Items from a dataset
-- ==== Sys2Proof/Laws/PerInstr.lean ====
section
/-! SUPPORT. Facts proved instruction by instruction. -/

namespace Sys2Proof.Laws

/-- The form of an instruction's code: a command word has RSV 0 (30 R90), a token has one to four bytes (R104), a tag four (R107). -/
def CodeFormat.Statement (i : Instr) : Prop :=
  match encode i with
  | .cmd w => rsvField w = 0#24
  | .token bs => 1 ≤ bs.length ∧ bs.length ≤ 4
  | .tag bs => bs.length = 4

theorem CodeFormat.nop : CodeFormat.Statement (.nop) := rfl
theorem CodeFormat.xfer : CodeFormat.Statement (.xfer) := rfl
theorem CodeFormat.brCreate : CodeFormat.Statement (.brCreate) := rfl
theorem CodeFormat.brReadBit : CodeFormat.Statement (.brReadBit) := rfl
theorem CodeFormat.brReadBits : CodeFormat.Statement (.brReadBits) := rfl
theorem CodeFormat.brReadByte : CodeFormat.Statement (.brReadByte) := rfl
theorem CodeFormat.brSkipBits : CodeFormat.Statement (.brSkipBits) := rfl
theorem CodeFormat.brAlign : CodeFormat.Statement (.brAlign) := rfl
theorem CodeFormat.brSeek : CodeFormat.Statement (.brSeek) := rfl
theorem CodeFormat.bwCreate : CodeFormat.Statement (.bwCreate) := rfl
theorem CodeFormat.bwWriteBit : CodeFormat.Statement (.bwWriteBit) := rfl
theorem CodeFormat.bwWriteBits : CodeFormat.Statement (.bwWriteBits) := rfl
theorem CodeFormat.bwFlush : CodeFormat.Statement (.bwFlush) := rfl
theorem CodeFormat.crcCalc : CodeFormat.Statement (.crcCalc) := rfl
theorem CodeFormat.crcVerify : CodeFormat.Statement (.crcVerify) := rfl
theorem CodeFormat.crcCreate : CodeFormat.Statement (.crcCreate) := rfl
theorem CodeFormat.crcUpdate : CodeFormat.Statement (.crcUpdate) := rfl
theorem CodeFormat.crcFinalize : CodeFormat.Statement (.crcFinalize) := rfl
theorem CodeFormat.crcDestroy : CodeFormat.Statement (.crcDestroy) := rfl
theorem CodeFormat.huffCompress : CodeFormat.Statement (.huffCompress) := rfl
theorem CodeFormat.huffDecompress : CodeFormat.Statement (.huffDecompress) := rfl
theorem CodeFormat.lz77Compress : CodeFormat.Statement (.lz77Compress) := rfl
theorem CodeFormat.lz77Decompress : CodeFormat.Statement (.lz77Decompress) := rfl
theorem CodeFormat.bwtFwd : CodeFormat.Statement (.bwtFwd) := rfl
theorem CodeFormat.bwtInv : CodeFormat.Statement (.bwtInv) := rfl
theorem CodeFormat.mtfEnc : CodeFormat.Statement (.mtfEnc) := rfl
theorem CodeFormat.mtfDec : CodeFormat.Statement (.mtfDec) := rfl
theorem CodeFormat.bmhCompress : CodeFormat.Statement (.bmhCompress) := rfl
theorem CodeFormat.bmhDecompress : CodeFormat.Statement (.bmhDecompress) := rfl
theorem CodeFormat.rcCompress : CodeFormat.Statement (.rcCompress) := rfl
theorem CodeFormat.rcDecompress : CodeFormat.Statement (.rcDecompress) := rfl
theorem CodeFormat.hcCompress : CodeFormat.Statement (.hcCompress) := rfl
theorem CodeFormat.hcDecompress : CodeFormat.Statement (.hcDecompress) := rfl
theorem CodeFormat.lz77Lit (b : Byte) : CodeFormat.Statement (.lz77Lit b) := ⟨by simp [tokenBytes], by simp [tokenBytes]⟩
theorem CodeFormat.lz77Esc (b : Byte) : CodeFormat.Statement (.lz77Esc b) := ⟨by simp [tokenBytes], by simp [tokenBytes]⟩
theorem CodeFormat.lz77Short (len : Nat) (off : Byte) : CodeFormat.Statement (.lz77Short len off) := ⟨by simp [tokenBytes], by simp [tokenBytes]⟩
theorem CodeFormat.lz77Long (len : Byte) (off : BitVec 16) : CodeFormat.Statement (.lz77Long len off) := ⟨by simp [tokenBytes], by simp [tokenBytes, be16]⟩
theorem CodeFormat.hcTagHuff : CodeFormat.Statement (.hcTagHuff) := rfl
theorem CodeFormat.hcTagBmh : CodeFormat.Statement (.hcTagBmh) := rfl
theorem CodeFormat.hcTagRc : CodeFormat.Statement (.hcTagRc) := rfl

end Sys2Proof.Laws
end

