/-! ## Joining (R192) -/

/-- With fuel for its length a non-empty queue becomes one tree, which has every leaf of the queue. -/
theorem joinNodes_hasLeaf (fuel : Nat) (queue : List QNode) (qNext : Nat) (hne : queue ≠ []) (hfuel : queue.length ≤ fuel + 1) :
    ∃ t, joinNodes fuel queue qNext = some t ∧ ∀ v, t.HasLeaf v ↔ QueueHasLeaf queue v := by
  induction fuel, queue, qNext using joinNodes.induct with
  | case1 => exact absurd rfl hne
  | case2 fuel n qNext => exact ⟨n.tree, by simp [joinNodes], by simp⟩
  | case3 qNext a b rest => simp at hfuel
  | case4 fuel a b rest qNext ih =>
    have hshorter : (queueInsert { w := a.w + b.w, q := qNext, tree := .node a.tree b.tree } rest).length ≤ fuel + 1 := by
      simpa using hfuel
    obtain ⟨t, hjoin, hleaves⟩ := ih (List.ne_nil_of_length_pos (by simp)) hshorter
    exact ⟨t, hjoin, fun v => by simp [hleaves, or_assoc]⟩

/-- A table with a non-zero frequency has a tree, whose leaves are the symbols that occur. -/
theorem buildTree_hasLeaf {F : Byte → Nat} {u : Byte} (hu : 0 < F u) : ∃ t, buildTree F = some t ∧ ∀ v, t.HasLeaf v ↔ 0 < F v := by
  obtain ⟨t, hjoin, hleaves⟩ :=
    joinNodes_hasLeaf _ (leafQueue F).1 (leafQueue F).2 (buildTree_leafQueue_ne hu) (Nat.le_succ _)
  exact ⟨t, hjoin, fun v => (hleaves v).trans (queueHasLeaf_leafQueue F v)⟩

/-! ## Codes (R193) and the walk (R200) -/

/-- The path to a leaf leads the walk there, and it reads no bit more. -/
theorem walkTree_path {t : HuffTree} {v : Byte} {path : List Bool} (h : (v, path) ∈ pathsOf t) (rest : List Bool) :
    walkTree t (path ++ rest) = .ok (v, rest) := by
  induction t generalizing path with
  | leaf u =>
    obtain ⟨rfl, rfl⟩ : v = u ∧ path = [] := by simpa [pathsOf] using h
    rfl
  | node l r ihl ihr =>
    rw [pathsOf, List.mem_append, List.mem_map, List.mem_map] at h
    rcases h with ⟨⟨u, below⟩, hmem, heq⟩ | ⟨⟨u, below⟩, hmem, heq⟩
    · obtain ⟨rfl, rfl⟩ := Prod.mk.inj heq
      simpa [walkTree] using ihl hmem
    · obtain ⟨rfl, rfl⟩ := Prod.mk.inj heq
      simpa [walkTree] using ihr hmem

/-- Every symbol with a leaf has a code. -/
theorem codeOf_mem_codesOf {t : HuffTree} {v : Byte} (h : t.HasLeaf v) : (v, codeOf t v) ∈ codesOf t := by
  have hcode : ∃ code, (v, code) ∈ codesOf t := by
    cases t with
    | leaf u => exact ⟨[false], by simpa [codesOf] using h⟩
    | node l r => exact h
  obtain ⟨_, hmem⟩ := hcode
  obtain ⟨code, hlookup⟩ := exists_lookupByte hmem
  rw [codeOf, hlookup]
  exact mem_of_lookupByte hlookup

/-- A symbol's code decodes to it, whatever bits follow. -/
theorem decodeSymbol_codeOf {t : HuffTree} {v : Byte} (h : t.HasLeaf v) (rest : List Bool) :
    decodeSymbol t (codeOf t v ++ rest) = .ok (v, rest) := by
  have hmem := codeOf_mem_codesOf h
  cases t with
  | leaf u =>
    obtain ⟨rfl, hcode⟩ : v = u ∧ codeOf (.leaf u) v = [false] := by simpa [codesOf] using hmem
    rw [hcode]
    rfl
  | node l r => exact walkTree_path hmem rest

theorem decodeSymbols_succ {t : HuffTree} {n : Nat} {bs rest : List Bool} {v : Byte} {vs : List Byte}
    (hfirst : decodeSymbol t bs = .ok (v, rest)) (hlater : decodeSymbols t n rest = .ok vs) :
    decodeSymbols t (n + 1) bs = .ok (v :: vs) := by
  simp only [decodeSymbols, hfirst, hlater]

/-- The code bits of an input whose symbols have leaves decode to it, whatever bits follow. -/
theorem decodeSymbols_encodeBits {t : HuffTree} {x : List Byte} (h : ∀ v ∈ x, t.HasLeaf v) (rest : List Bool) :
    decodeSymbols t x.length (encodeBits t x ++ rest) = .ok x := by
  induction x with
  | nil => rfl
  | cons v x ih =>
    obtain ⟨hv, hx⟩ := List.forall_mem_cons.mp h
    rw [encodeBits, List.flatMap_cons, List.append_assoc]
    exact decodeSymbols_succ (decodeSymbol_codeOf hv _) (ih hx)

end Sys2Proof.Machine
end

section
/-! SUPPORT. The Huffman stream (30 R95 to R97; 43 R194 to R203): the header's entries come back, packed bits come back with their padding, and
the decoder inverts the encoder. -/

namespace Sys2Proof.Machine

-- As in the tests: one thread, so that the check stays inside its memory limit.
set_option Elab.async false
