-- ==== Sys2Proof/Machine/Step.lean ====
section
/-! DEFINITION. The step: the command at the front of the queue is run; with no command waiting, line time goes on by 1 ms
(DESIGN CHOICE, log entry 3). -/

namespace Sys2Proof.Machine

/-- One step of the block. -/
def step (s : State) : Host.Outcome State Fault Refusal :=
  match s.pending with
  | [] => .next { s with time := s.time + 1 }
  | c :: rest => exec c { s with pending := rest }

/-- The state with the command that a word spells put at the front of its queue; unchanged where the word spells none. -/
def State.withFetchWord (s : State) (nbits w : Nat) : State :=
  match decodeTableWord nbits w with
  | some c => { s with pending := c :: s.pending }
  | none => s

end Sys2Proof.Machine
end

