/-- R38, R58, R60, R139, R170: the set in a slot is diverted where it stands, with ABORTED: its piece is withdrawn from its tray,
its divert entry joins the list, its piece becomes DIVERTED, its reports are queued in order, proving counts it where it counts,
and its record is freed. A slot without a set stays as it is. -/
def State.DivertsInPlace (s : State) (i : Slot) (t : State) : Prop :=
  (s.setAt i = none → t = s) ∧
  ∀ r, s.setAt i = some r →
    ∃ (bins : Vector Bin 11) (postage : Postage) (withdrawal : List Report) (reasons : FaultSet) (kind : DivertKind) (counts fails : Bool),
      s.Withdraws r bins postage withdrawal ∧ reasons = r.faults ||| faultMask .aborted ∧
      kind = (if r.record.isSome then .matched else .stray) ∧
      (counts = true ↔ s.mon.proving = .active ∧ (s.line.state = .paused ∨ s.line.state = .faultStop) ∧
        s.line.returnState = some .proving ∧ r.provingStart = true) ∧
      (fails = true ↔ counts = true ∧ s.mon.provingFault + 1 = s.cfg.provingM) ∧
      t = { s with
        reg := { s.reg with
          pool := s.reg.pool.set i.val none i.isLt
          diverts := s.reg.diverts ++ [{ number := s.reg.nextDivert, kind, piece := r.piece, reasons, point := .inPlace
                                         sheets := r.received, time := s.time }]
          nextDivert := if 65535 ≤ s.reg.nextDivert then 1 else s.reg.nextDivert + 1
          window := match r.record, r.piece with
            | some _, some p => windowSet s.reg.window p .diverted
            | _, _ => s.reg.window
          counters := if kind = .matched
            then { s.reg.counters with divertedMatched := min (s.reg.counters.divertedMatched + 1) 4294967295 }
            else { s.reg.counters with divertedStray := min (s.reg.counters.divertedStray + 1) 4294967295 } }
        presort.bins := bins
        postage := postage
        mon := { s.mon with
          provingFault := if counts then s.mon.provingFault + 1 else s.mon.provingFault
          proving := if fails then .failed else s.mon.proving }
        link := (queueReports (withdrawal ++ [.pieceDiverted s.reg.nextDivert kind r.piece reasons .inPlace r.received] ++
          (if fails then [.provingDone .failed s.mon.provingGood (s.mon.provingFault + 1) s.cfg.provingP s.cfg.provingM
            (some s.reg.nextDivert)] else [])) s).link }

/-- The sets in slots are diverted where they stand, one after another. -/
inductive State.DivertsAll : State → List Slot → State → Prop where
  | none (s : State) : State.DivertsAll s [] s
  | next {s t u : State} {i : Slot} {rest : List Slot} :
      s.DivertsInPlace i t → State.DivertsAll t rest u → State.DivertsAll s (i :: rest) u
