/-- R167, R138, R169: EndJob in JOB_IDLE sweeps the OPEN bins from B1 to B10 and BR. With a manifest entry free for each the trays are closed
(`closeBin`, cause SWEEP), JOB_ENDED with cause END gives the counters, the entries left in the divert list and the trays closed in the job
(log entry 19), the job is discarded and the line stands in READY. With fewer, the sweep closes trays while there is room and waits in SWEEP
at the first bin that it cannot close. The low-water flag and the next divert number are kept (log entry 16). -/
def Obligations.EndJobSweeps : Prop :=
  ∀ (tag : Byte) (s : State), s.link.held = none → s.line.state = .jobIdle →
    (s.postage.manifest.length + s.openBins.length ≤ 64 →
      ∃ v w t, exec (.endJob tag []) s = .next t ∧
        v = { s with
          line.state := .sweep, presort.sweepPosition := some 0
          link := (queueReport (.stateChange .sweep .jobIdle .host) s).link } ∧
        w = s.openBins.foldl (fun x b => closeBin b .sweep x) v ∧
        t.link = { (queueReports
            [.jobEnded1 s.jobCode .ended s.reg.diverts.length
                (w.postage.direct.trays + w.postage.area.trays + w.postage.mixed.trays) s.reg.counters.started s.reg.counters.good,
              .jobEnded2 s.jobCode s.reg.counters.faulted s.reg.counters.delivered s.reg.counters.divertedMatched,
              .jobEnded3 s.jobCode s.reg.counters.divertedStray s.reg.counters.missing s.reg.counters.voided,
              .stateChange .ready .sweep .sweepDone] w).link with
          held := some ⟨tag, 0x26, ⟨.ok, []⟩, false⟩ } ∧
        t.postage = w.postage ∧ t.presort.bins = w.presort.bins ∧ t.line.state = .ready ∧ t.openBins = [] ∧
        t.fixed = { s.fixed with held := some ⟨tag, 0x26, ⟨.ok, []⟩, false⟩ } ∧
        t.postage.manifest.length = s.postage.manifest.length + s.openBins.length ∧
        t.reg = { Register.reset with nextDivert := s.reg.nextDivert, filter := s.reg.filter, lowArmed := s.reg.lowArmed } ∧
        t.coll = .reset ∧ t.sets = { SetHandler.reset with
          earlyCount := s.sets.earlyCount, plate1 := s.sets.plate1, plate2 := s.sets.plate2 } ∧
        t.presort.nextTray = none ∧ t.mon = s.mon ∧ t.track.stations = s.track.stations ∧
        t.line = { state := .ready, returnState := none, origin := none, stopReason := none, runoutTarget := .none
                   pendingPause := noSections, purgeHeldDone := false, key := s.line.key, interlock := s.line.interlock }) ∧
    -- with fewer free entries than OPEN bins the first of them are closed, and the sweep waits at the next
    (∀ (older newer : List BinId) (b : BinId), s.openBins = older ++ b :: newer → s.postage.manifest.length + older.length = 64 →
      ∃ v w t, exec (.endJob tag []) s = .next t ∧
        v = { s with
          line.state := .sweep, presort.sweepPosition := some 0
          link := (queueReport (.stateChange .sweep .jobIdle .host) s).link } ∧
        w = older.foldl (fun x b => closeBin b .sweep x) v ∧
        t = { w with
          presort.sweepPosition := some b.val
          link.held := some ⟨tag, 0x26, ⟨.ok, []⟩, false⟩
          track := { w.track with zones := t.track.zones }, coll.feedHold := t.coll.feedHold } ∧
        t.postage.manifest.length = 64 ∧ t.openBins = b :: newer ∧ t.reg = s.reg) ∧
    (s.postage.manifest.length = 64 → s.openBins ≠ [] →
      ∃ t, exec (.endJob tag []) s = .next t ∧ t.line.state = .sweep ∧ t.postage = s.postage ∧ t.openBins = s.openBins ∧
        t.reg = s.reg ∧ t.presort.sweepPosition ≠ none)

/-- R170, R139, R140, R152, R153, R169: AbortJob in JOB_IDLE, PAUSED and FAULT_STOP, with a manifest entry free for every OPEN bin. The
sets in flight are diverted in path order, each with ABORTED and point IN_PLACE: its piece is withdrawn from its tray or manifest entry,
its divert entry and PIECE_DIVERTED are queued, and proving counts it (`State.DivertsInPlace`). The OPEN bins close with cause ABORT, JOB_ENDED
gives the counters as they then stand, the job is discarded and the line stands in READY; the reply counts the sets and the trays. With too few
entries it is refused with NO_SPACE, in other states with WRONG_STATE, both counts absent (log entry 12), and a refusal changes nothing else.
(A tray whose last piece is withdrawn is not closed; the fields of the withdrawal's reports: log entry 34. The next divert number and
the low-water flag outlast the discard: log entry 16.) -/
def Obligations.AbortJobDiscards : Prop :=
  ∀ (tag : Byte) (s : State), s.link.held = none →
    (s.line.state.takesAbort = true → s.openBins.length ≤ 64 - s.postage.manifest.length →
      ∃ (path : List Slot) (u w t : State), exec (.abortJob tag []) s = .next t ∧
        path = s.track.transport.toList ++ ([11, 10, 9, 8, 7, 6, 5, 4, 3, 2, 1, 0] : List Position).filterMap s.carrier ++
          s.sets.buffer.toList ++ s.sets.folderSet.toList ++ s.sets.accumulator.toList ++
          (match s.sets.gate with
            | .passing i | .closed (some i) => if s.sets.accumulator = some i then [] else [i]
            | .closed none => []) ∧
        State.DivertsAll s path u ∧
        w = ([0, 1, 2, 3, 4, 5, 6, 7, 8, 9, 10] : List BinId).foldl (fun x b => closeBin b .abort x) u ∧
        t.link = { (queueReports
            [.jobEnded1 s.jobCode .abort w.reg.diverts.length
                (w.postage.direct.trays + w.postage.area.trays + w.postage.mixed.trays) w.reg.counters.started w.reg.counters.good,
              .jobEnded2 s.jobCode w.reg.counters.faulted w.reg.counters.delivered w.reg.counters.divertedMatched,
              .jobEnded3 s.jobCode w.reg.counters.divertedStray w.reg.counters.missing w.reg.counters.voided,
              .stateChange .ready s.line.state .abort] w).link with
          held := some ⟨tag, 0x27, ⟨.ok, toBytes 1 path.length ++ toBytes 1 u.openBins.length⟩, false⟩ } ∧
        t.fixed = { s.fixed with
          held := some ⟨tag, 0x27, ⟨.ok, toBytes 1 path.length ++ toBytes 1 u.openBins.length⟩, false⟩ } ∧
        u.openBins.length ≤ s.openBins.length ∧ t.postage = w.postage ∧ t.presort.bins = w.presort.bins ∧ t.mon = w.mon ∧
        t.postage.manifest.length = s.postage.manifest.length + u.openBins.length ∧ t.openBins = [] ∧ t.line.state = .ready ∧
        t.line.returnState = none ∧ t.line.stopReason = none ∧ t.line.runoutTarget = .none ∧
        t.reg = { Register.reset with nextDivert := w.reg.nextDivert, filter := s.reg.filter, lowArmed := s.reg.lowArmed } ∧
        t.coll = .reset ∧ t.sets.accumulator = none ∧ t.sets.folderSet = none ∧ t.sets.buffer = none ∧
        (∀ p : Position, t.carrier p = none) ∧ t.track.transport = none ∧ t.presort.nextTray = none ∧
        t.track.stations = s.track.stations) ∧
    (s.line.state.takesAbort = true → 64 - s.postage.manifest.length < s.openBins.length →
      exec (.abortJob tag []) s = .next (s.answered tag 0x27 .noSpace [0xFF, 0xFF])) ∧
    (s.line.state.takesAbort = false → exec (.abortJob tag []) s = .next (s.answered tag 0x27 .wrongState [0xFF, 0xFF]))
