/-- R105: a station that the set needs is OFF or TRIPPED. -/
theorem stationMissing_iff {s : State} {t : StationSet} : s.stationMissing t = true ↔
    ∃ n : StationId, hasStation t n = true ∧ ((s.station n).state = .off ∨ (s.station n).state = .tripped) := by
  have all : ∀ n : StationId, n ∈ allStations := by decide
  simp [State.stationMissing, stationList, all]

end Sys2Proof.Machine
end

section
namespace Sys2Proof.Machine

variable {s : State} {r : SetRecord} {rec : PieceRecord} {p : FoldPlan}

/-! ### The record of a completed set (R66 to R80, R105) -/

/-- R105: the fault of a set that needs a station out of use. -/
def State.offFault (s : State) (rec : PieceRecord) : FaultSet :=
  if s.stationMissing s.plant.classes[rec.insertClass] then faultMask .stationOff else 0

/-- R66: a computation that ends early gives the set its one fault. -/
theorem completedRecord_ended {k : FaultKind} (matched : r.record = some rec) (plan : s.plant.plans[rec.plan] = some p)
    (ended : ∀ ic iw b, foldCompute s.cfg p r.received ic iw b = foldEnded k) :
    s.completedRecord r = { r with
      stage := .complete, stationsNeeded := s.plant.classes[rec.insertClass], heff := none, stop1 := none, stop2 := none
      marginal := false, caliper := none, expected := none, faults := r.faults ||| faultMask k ||| s.offFault rec } :=
  completedRecord_matched matched plan (ended _ _ _)

/-- The faults of a computation join those that the set has, each once and in any order. -/
theorem joinFaults (f unfit marginal overfill overweight off : FaultSet) :
    f ||| (0 ||| overweight ||| overfill ||| marginal ||| unfit) ||| off =
      f ||| unfit ||| marginal ||| overfill ||| overweight ||| off := by
  rw [show (0 : FaultSet) ||| overweight = overweight from BitVec.zero_or]
  ac_rfl

/-- R68 to R80: the record of a set whose computation is carried through. -/
theorem completedRecord_through {h : Int} {marked : Bool} {st : FoldStops} {cal wt : Nat} (matched : r.record = some rec)
    (plan : s.plant.plans[rec.plan] = some p) (room : r.received ≤ p.capacity) (fits : foldFits s.cfg p = true)
    (height : foldHeight s.cfg p = (h, marked)) (stops : foldStops s.cfg p r.received h = st)
    (caliper : packetCaliper s.cfg p r.received (s.insertCaliper s.plant.classes[rec.insertClass]) = cal)
    (weight : expectedWeight s.cfg r.received (s.insertWeight s.plant.classes[rec.insertClass]) = wt) :
    s.completedRecord r = { r with
      stage := .complete, stationsNeeded := s.plant.classes[rec.insertClass], heff := some st.heff.toNat
      stop1 := st.stop1.map Int.toNat, stop2 := st.stop2.map Int.toNat
      marginal := !decide (fitHi s.cfg < st.heff) && isMarginal s.cfg p marked st, caliper := some cal, expected := some wt
      faults := r.faults ||| (if fitHi s.cfg < st.heff then faultMask .foldUnfit else 0) |||
        (if (!decide (fitHi s.cfg < st.heff) && isMarginal s.cfg p marked st) = true ∧ p.policy = .divert
          then faultMask .foldMarginal else 0) |||
        (if s.cfg.fillMax < cal then faultMask .overfill else 0) |||
        (if (s.postal.steps.bind List.getLast?).any fun bound => bound < wt then faultMask .overweight else 0) |||
        s.offFault rec } := by
  rw [completedRecord_matched matched plan (foldCompute_through room fits height stops), caliper, weight]
  simp only [addKindIf_eq, joinFaults, decide_eq_true_eq, Bool.and_eq_true, beq_iff_eq, State.offFault]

BRIEF:
When a line in the records holds the string "newer", copy that line.

RESPONSE TO THE EXERCISE:
    (∀ (older newer : List BinId) (b : BinId), s.openBins = older ++ b :: newer → s.postage.manifest.length + older.length = 64 →
        t.postage.manifest.length = 64 ∧ t.openBins = b :: newer ∧ t.reg = s.reg) ∧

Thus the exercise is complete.